-- ==== Sys2Proof/Machine/Clock.lean ====
section
/-!
DEFINITION. The passing of time and the choice of a clock's source: plane clocks (R65 to R73), lane copies (R74) and
vault time (R382) all advance by one elapsed time; source selection, holdover, slewing and the first acquisition.
-/

namespace Sys2Proof.Machine
open Sys2Proof

/-- What a clock with a rate adjustment gains over an elapsed time, in 2⁻⁴⁰ of its unit, `frac` being carried over (R65). -/
def rateGain (d : Nat) (rate : Int) (frac : Nat) : Int := (d : Int) * rate + frac

/-- What a slew must remove of a residual to bring it below 1 ns (R71). -/
def slewNeed (resid : Int) : Nat := resid.natAbs - (ns - 1)

/-- How much of a residual a slew of `ppm` removes over an elapsed time, `frac` millionths being carried over: the slew ends when
the residual is below 1 ns (R71). -/
def slewPart (d ppm frac : Nat) (resid : Int) : Int :=
  let m := min (slewNeed resid) ((d * ppm + frac) / 1000000)
  if 0 ≤ resid then (m : Int) else -(m : Int)

/-- How long a slew of `ppm` takes to its end. -/
def slewTime (ppm frac : Nat) (resid : Int) : Nat := (slewNeed resid * 1000000 - frac + ppm - 1) / max ppm 1

/-- Keep the newest 16 s of a rate history, newest first (R66). -/
def trimHist : Nat → List (Nat × Int) → List (Nat × Int)
  | _, [] => []
  | left, (d, r) :: t => if left = 0 then [] else (min d left, r) :: trimHist (left - min d left) t

/-- The mean of a rate history (R66). -/
def meanRate (h : List (Nat × Int)) : Int :=
  let tot : Nat := (h.map (fun e => e.1)).sum
  if tot = 0 then 0 else (h.map (fun e => (e.1 : Int) * e.2)).sum / (tot : Int)

/-- Let a plane's clock run. A slew ends by itself when its residual is below 1 ns (R71); the time after it counts for the mean
rate again (R66). -/
def State.runPlane (s : State) (p : Plane) (d : Nat) : State :=
  if !s.planeUp p then s
  else
    let x := s.plane p
    let slew := s.bit (.tim p) F.TIM_STATUS_SLEWING
    let ppm := s.fld (.tim p) F.TIM_CTRL_SLEW_MAX
    let m := if slew then slewPart d ppm x.slewFrac x.resid else 0
    let ends := slew && decide ((x.resid - m).natAbs < ns)
    let free := if !slew then d else if ends then d - slewTime ppm x.slewFrac x.resid else 0
    let g := rateGain d x.rate x.rateFrac
    let x := { x with
      now := ((x.now : Int) + d + g / 2 ^ 40 + m).toNat
      rateFrac := (g % 2 ^ 40).toNat
      hcapRun := if d = 0 then x.hcapRun else 0
      slewFrac := if slew && !ends then (d * ppm + x.slewFrac) % 1000000 else 0
      resid := if ends then 0 else x.resid - m
      hist := if s.timState p = 1 && free ≠ 0 then trimHist (16 * sec) ((free, x.rate) :: x.hist) else x.hist }
    let s := s.setPlane p (x.shift m)
    if ends then s.setFld (.tim p) F.TIM_STATUS_SLEWING 0 else s

/-- Let a lane's copy run after the planes have run (R74). -/
def State.runLane (s : State) (l : Lane) (d : Nat) : State :=
  if !s.laneUp l then s
  else
    let x := s.lane l
    if s.laneHold l then
      let g := rateGain d x.rate x.rateFrac
      s.setLane l { x with now := ((x.now : Int) + d + g / 2 ^ 40).toNat, rateFrac := (g % 2 ^ 40).toNat }
    else
      let p := s.followed l
      let slew := s.bit (.lcfg l) F.CFG_TIME_FOLLOW_SLEWING
      let ppm := s.fld (.tim p) F.TIM_CTRL_SLEW_MAX
      let off := if slew then x.off - slewPart d ppm x.slewFrac x.off else 0
      let now := (((s.plane p).now : Int) + off).toNat
      let s := s.setLane l { x with now := now, off := off, rate := (s.plane p).rate, rateFrac := 0
                                    slewFrac := if slew then (d * ppm + x.slewFrac) % 1000000 else 0 }
      if slew && off.natAbs < ns then
        (s.setLane l { s.lane l with off := 0, slewFrac := 0, now := (s.plane p).now }).setFld (.lcfg l) F.CFG_TIME_FOLLOW_SLEWING 0
      else s

/-- The clocks of planes and lanes run. -/
def State.runClocks (s : State) (d : Nat) : State := (((s.runPlane .a d).runPlane .b d).runLane .l0 d).runLane .l1 d

/-- How long a lane's followed clock still slews: its plane's slew or its own (R71, R74). -/
def State.slewLeft (s : State) (l : Lane) : Nat :=
  let p := s.followed l
  let ppm := s.fld (.tim p) F.TIM_CTRL_SLEW_MAX
  if s.laneHold l then 0
  else
    max (if s.bit (.tim p) F.TIM_STATUS_SLEWING then slewTime ppm (s.plane p).slewFrac (s.plane p).resid else 0)
      (if s.bit (.lcfg l) F.CFG_TIME_FOLLOW_SLEWING then slewTime ppm (s.lane l).slewFrac (s.lane l).off else 0)

/-- A span of disturbed time joins the newest one when it touches it. -/
def spanAdd (a b : Nat) : List (Nat × Nat) → List (Nat × Nat)
  | [] => [(a, b)]
  | (c, d) :: t => if a ≤ d ∧ c ≤ a then (c, max d b) :: t else (a, b) :: (c, d) :: t

/-- The recorder of a lane learns that its followed clock slewed or changed plane from `a` to `b` (Table 14.8, SLEW). -/
def State.drcSlew (s : State) (l : Lane) (a b : Nat) : State :=
  let x := s.lane l
  s.setLane l { x with drc := { x.drc with slews := spanAdd a b x.drc.slews } }

/-- The part of an elapsed time in which a lane's followed clock slews, told to the recorder. -/
def State.slewSpan (s : State) (l : Lane) (d : Nat) : State :=
  if !s.laneUp l || decide (s.slewLeft l = 0) || decide (d = 0) then s
  else s.drcSlew l (s.laneNow l) ((s.runClocks (min d (s.slewLeft l))).laneNow l)

/-- An elapsed time passes: every running clock advances. -/
def State.elapse (s : State) (d : Nat) : State :=
  let s := { s with real := s.real + d }
  let s := if s.ink.powered && !s.ink.oscFail then { s with ink := { s.ink with vt := s.ink.vt + d } } else s
  ((s.slewSpan .l0 d).slewSpan .l1 d).runClocks d

/-- Let time pass until a clock, given as a function of the state, reads at least `t`. -/
def State.reach (s : State) (clk : State → Nat) (t : Nat) : Nat → State
  | 0 => s
  | n + 1 => if t ≤ clk s then s else (s.elapse (t - clk s)).reach clk t n

/-- Let time pass until a lane's followed clock reads at least `t`. -/
def State.reachLane (s : State) (l : Lane) (t : Nat) : State := s.reach (fun s => s.laneNow l) t 12

/-- Let time pass until a plane clock reads at least `t`. -/
def State.reachPlane (s : State) (p : Plane) (t : Nat) : State := s.reach (fun s => (s.plane p).now) t 12

/-- Let time pass until vault time reads at least `t`. -/
def State.reachVault (s : State) (t : Nat) : State := s.reach (fun s => s.ink.vt) t 4

/-- Let the model's elapsed time reach `t`. -/
def State.reachReal (s : State) (t : Nat) : State := s.elapse (t - s.real)

/-- One period of the 500 MHz time-unit islands: what an empty queue lets pass (log entry 2). -/
def tick (s : State) : State := s.elapse (2 * ns)

/-- Where a lane keeps its copy of the boot table and the records of its EPS (R422): addresses of the model's own, above
the 48-bit address map (log entry 12). The table lies at offset 0, the stream records at 0x2000, the element records at
0x4000. -/
def epsBase (l : Lane) : Nat := 2 ^ 48 + 0x100000 * l.idx

/-- The active subscription entry of stream n; 4,096 + s is EPS stream s, whose entry stands in the boot table. -/
def subAddr (l : Lane) (n : Nat) : Nat :=
  if n < 4096 then winAddr (.ing l) .ingSubAct (64 * n) else epsBase l + 0x200 + 64 * (n - 4096)

/-- The state record of stream n. -/
def strRec (l : Lane) (n : Nat) : Nat :=
  if n < 4096 then winAddr (.ing l) .ingState (64 * n) else epsBase l + 0x2000 + 64 * (n - 4096)

/-- The EPS streams of a lane's boot table. -/
def State.epsStreams (s : State) (l : Lane) : List Nat :=
  ((List.range (s.ent (epsBase l) E.T19_2_N_STREAM)).map (fun i => 4096 + i)).filter
    (fun n => decide (s.ent (subAddr l n) E.T6_2_VALID = 1))

/-- The acquisition step of R67 reaches a lane's running EPS: its trackers are re-anchored and its pending loss
deadlines, which count from the last stamp, move by the step (R422). -/
def State.epsStep (s : State) (l : Lane) (step : Int) : State :=
  (s.epsStreams l).foldl (fun s n =>
    let s := s.setEnt (strRec l n) E.T6_10_TRK_VALID 0
    let t : Int := ((ofT96 (s.ent (strRec l n) E.T6_10_LAST_STAMP)).getD 0 : Nat)
    s.setEnt (strRec l n) E.T6_10_LAST_STAMP (toT96 (t + step).toNat)) s

/-- A lane's copy takes a plane's clock at once (R74): before the grid, every change of followed plane and the step. -/
def State.laneTake (s : State) (l : Lane) (p : Plane) : State :=
  let s := if s.followed l = p then s else s.drcSlew l (s.laneNow l) (s.laneNow l)
  let x := s.lane l
  let s := s.setLane l { x with now := (s.plane p).now, off := 0, rate := (s.plane p).rate }
  let s := s.setFld (.lcfg l) F.CFG_TIME_FOLLOW_FOLLOWING p.idx
  let s := s.setFld (.lcfg l) F.CFG_TIME_FOLLOW_SLEWING 0
  s.setFld (.lcfg l) F.CFG_TIME_FOLLOW_HOLDOVER 0

/-- A lane takes a plane by slewing (R71, R74). -/
def State.laneSlewTo (s : State) (l : Lane) (p : Plane) : State :=
  let s := if s.followed l = p then s else s.drcSlew l (s.laneNow l) (s.laneNow l)
  let x := s.lane l
  let off := (x.now : Int) - (s.plane p).now
  let s := s.setLane l { x with off := off }
  let s := s.setFld (.lcfg l) F.CFG_TIME_FOLLOW_FOLLOWING p.idx
  let s := s.setFld (.lcfg l) F.CFG_TIME_FOLLOW_HOLDOVER 0
  if off.natAbs < ns then (s.setLane l { s.lane l with off := 0, now := (s.plane p).now }).setFld (.lcfg l) F.CFG_TIME_FOLLOW_SLEWING 0
  else s.setFld (.lcfg l) F.CFG_TIME_FOLLOW_SLEWING 1

/-- The default plane of a lane (CFG_TIME_FOLLOW.DEFAULT). -/
def State.defPlane (s : State) (l : Lane) : Plane := Plane.ofIdx (s.fld (.lcfg l) F.CFG_TIME_FOLLOW_DEFAULT)

/-- What plane a lane follows after a change of the planes' states (R74). -/
def State.laneFollow (s : State) (l : Lane) : State :=
  if !s.laneUp l then s
  else
    let d := s.defPlane l
    if !s.gridRun l then
      let want := if s.planeUp d then some d else if s.planeUp d.other then some d.other else none
      match want with
      | some p =>
        if s.followed l = p && !s.laneHold l then s else s.laneTake l p
      | none => s.setFld (.lcfg l) F.CFG_TIME_FOLLOW_HOLDOVER 1
    else
      let f := s.followed l
      let stay := !s.laneHold l && s.planeUp f && (s.planeLocked f || !s.planeLocked f.other)
      if stay then s
      else if s.laneHold l then
        if s.planeLocked d then s.laneSlewTo l d
        else if s.planeLocked d.other then s.laneSlewTo l d.other
        else s
      else if s.planeLocked f.other then s.laneSlewTo l f.other
      else s.setFld (.lcfg l) F.CFG_TIME_FOLLOW_HOLDOVER 1

/-- Both lanes follow again. -/
def State.lanesFollow (s : State) : State := (s.laneFollow .l0).laneFollow .l1

/-- The offset of a source from a plane's clock as it stands now (R72): a slot's, the other plane's clock, or the phase of the
last PPS edge to the nearest second. -/
def State.srcOffset (s : State) (p : Plane) (src : Nat) : Int :=
  match src with
  | 1 => (s.plane p).slot0.off.getD 0
  | 2 => (s.plane p).slot1.off.getD 0
  | 3 => ((s.plane p.other).now : Int) - (s.plane p).now
  | 4 =>
    (s.plane p).ppsPhase
  | _ => 0

/-- The source R68 and R69 give a plane: 1 or 2 a slot, 3 PEER, 4 PPS, 0 none. -/
def State.pickSource (s : State) (p : Plane) : Nat :=
  let c := (s.plane p).common
  let other := 1 - c
  if s.slotUsable p c then c + 1
  else if s.bit (.tim p) F.TIM_CTRL_PEER_SRC && s.pins.ipUp && s.planeLocked p.other && decide (s.fld (.tim p.other) F.TIM_STATUS_SOURCE = c + 1) then 3
  else if s.slotUsable p other then other + 1
  else if s.bit (.tim p) F.TIM_CTRL_PPS_SRC && (s.plane p).ppsGood then 4
  else 0

/-- Start or continue a slew of a plane's clock by an offset, or end it when the offset is below 1 ns (R71, R72). -/
def State.planeSlew (s : State) (p : Plane) (off : Int) : State :=
  let s := s.setPlane p { s.plane p with resid := off }
  if off.natAbs < ns then (s.setPlane p { s.plane p with resid := 0, slewFrac := 0 }).setFld (.tim p) F.TIM_STATUS_SLEWING 0
  else s.setFld (.tim p) F.TIM_STATUS_SLEWING 1

/-- The first acquisition: the plane clock steps once to the source (R67), lanes that follow it before their grid take
the step, and a running EPS is re-anchored (R422). What has been measured against the clock stands against the stepped clock. -/
def State.acquire (s : State) (p : Plane) (off : Int) : State :=
  let x := s.plane p
  let pps := x.lastPps.map (fun t => ((t : Int) + off).toNat)
  let s := s.setPlane p ({ x with now := ((x.now : Int) + off).toNat, resid := 0, slewFrac := 0, lastPps := pps }.shift off)
  let s := s.setBit (.tim p) F.TIM_STATUS_STEPPED
  let s := s.setFld (.tim p) F.TIM_STATUS_SLEWING 0
  let f := fun (s : State) (l : Lane) =>
    if s.laneUp l && !s.gridRun l && !s.laneHold l && decide (s.followed l = p) then
      let s := s.laneTake l p
      if s.epsRuns l then s.epsStep l off else s
    else s
  f (f s .l0) .l1

/-- Since when each slot of a plane has been usable, without a break, its DOMn_EN included (R68, R73). -/
def State.noteUsable (s : State) (p : Plane) : State :=
  let f := fun (s : State) (n : Nat) =>
    let t := (s.plane p).slot n
    let since := if s.slotUsable p n then (if t.usableSince.isSome then t.usableSince else some s.real) else none
    s.setPlane p ((s.plane p).setSlot n { t with usableSince := since })
  f (f s 0) 1

/-- Select a plane's source (R68) and carry the change out: a first acquisition steps, another change slews, the loss
of every source gives HOLDOVER at the mean rate (R66) or leaves FREE. -/
def State.selectSource (s : State) (p : Plane) : State :=
  if !s.planeUp p then s
  else
    let s := s.noteUsable p
    let old := s.fld (.tim p) F.TIM_STATUS_SOURCE
    let st := s.timState p
    let src := s.pickSource p
    let s' := s.setFld (.tim p) F.TIM_STATUS_SOURCE src
    let s' :=
      if src = 0 then
        if st = 1 then
          let x := s'.plane p
          let s' := s'.setPlane p { x with rate := meanRate x.hist, resid := 0, slewFrac := 0, lockedSince := none }
          let s' := s'.setFld (.tim p) F.TIM_STATUS_SLEWING 0
          s'.setFld (.tim p) F.TIM_STATUS_STATE 2
        else s'
      else
        let off := s.srcOffset p src
        let locked := fun (s : State) => (s.setFld (.tim p) F.TIM_STATUS_STATE 1).setPlane p
          { s.plane p with lockedSince := if st = 1 then (s.plane p).lockedSince else some s.real }
        if st = 0 then locked (s'.acquire p off)
        else if old = src && decide (st = 1) then s'
        else locked (s'.planeSlew p off)
    let s' := if s'.timState p ≠ st ∨ src ≠ old then s'.setBit (.tim p) F.TIM_STATUS_CHANGE else s'
    s'.lanesFollow

/-- Both planes select, Plane A first. -/
def State.selectSources (s : State) : State := (s.selectSource .a).selectSource .b

end Sys2Proof.Machine
end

● ● ●

- _PROBLEM DESCRIPTION_
In the listing above, please print only the lines from the first one to the line where "if tot = 0 then" appears, exactly as written, both of those lines included.

- _RESULT OF THE TASK_
-- ==== Sys2Proof/Machine/Clock.lean ====
section
/-!
DEFINITION. The passing of time and the choice of a clock's source: plane clocks (R65 to R73), lane copies (R74) and
vault time (R382) all advance by one elapsed time; source selection, holdover, slewing and the first acquisition.
-/

namespace Sys2Proof.Machine
open Sys2Proof

/-- What a clock with a rate adjustment gains over an elapsed time, in 2⁻⁴⁰ of its unit, `frac` being carried over (R65). -/
def rateGain (d : Nat) (rate : Int) (frac : Nat) : Int := (d : Int) * rate + frac

/-- What a slew must remove of a residual to bring it below 1 ns (R71). -/
def slewNeed (resid : Int) : Nat := resid.natAbs - (ns - 1)

/-- How much of a residual a slew of `ppm` removes over an elapsed time, `frac` millionths being carried over: the slew ends when
the residual is below 1 ns (R71). -/
def slewPart (d ppm frac : Nat) (resid : Int) : Int :=
  let m := min (slewNeed resid) ((d * ppm + frac) / 1000000)
  if 0 ≤ resid then (m : Int) else -(m : Int)

/-- How long a slew of `ppm` takes to its end. -/
def slewTime (ppm frac : Nat) (resid : Int) : Nat := (slewNeed resid * 1000000 - frac + ppm - 1) / max ppm 1

/-- Keep the newest 16 s of a rate history, newest first (R66). -/
def trimHist : Nat → List (Nat × Int) → List (Nat × Int)
  | _, [] => []
  | left, (d, r) :: t => if left = 0 then [] else (min d left, r) :: trimHist (left - min d left) t

/-- The mean of a rate history (R66). -/
def meanRate (h : List (Nat × Int)) : Int :=
  let tot : Nat := (h.map (fun e => e.1)).sum
  if tot = 0 then 0 else (h.map (fun e => (e.1 : Int) * e.2)).sum / (tot : Int)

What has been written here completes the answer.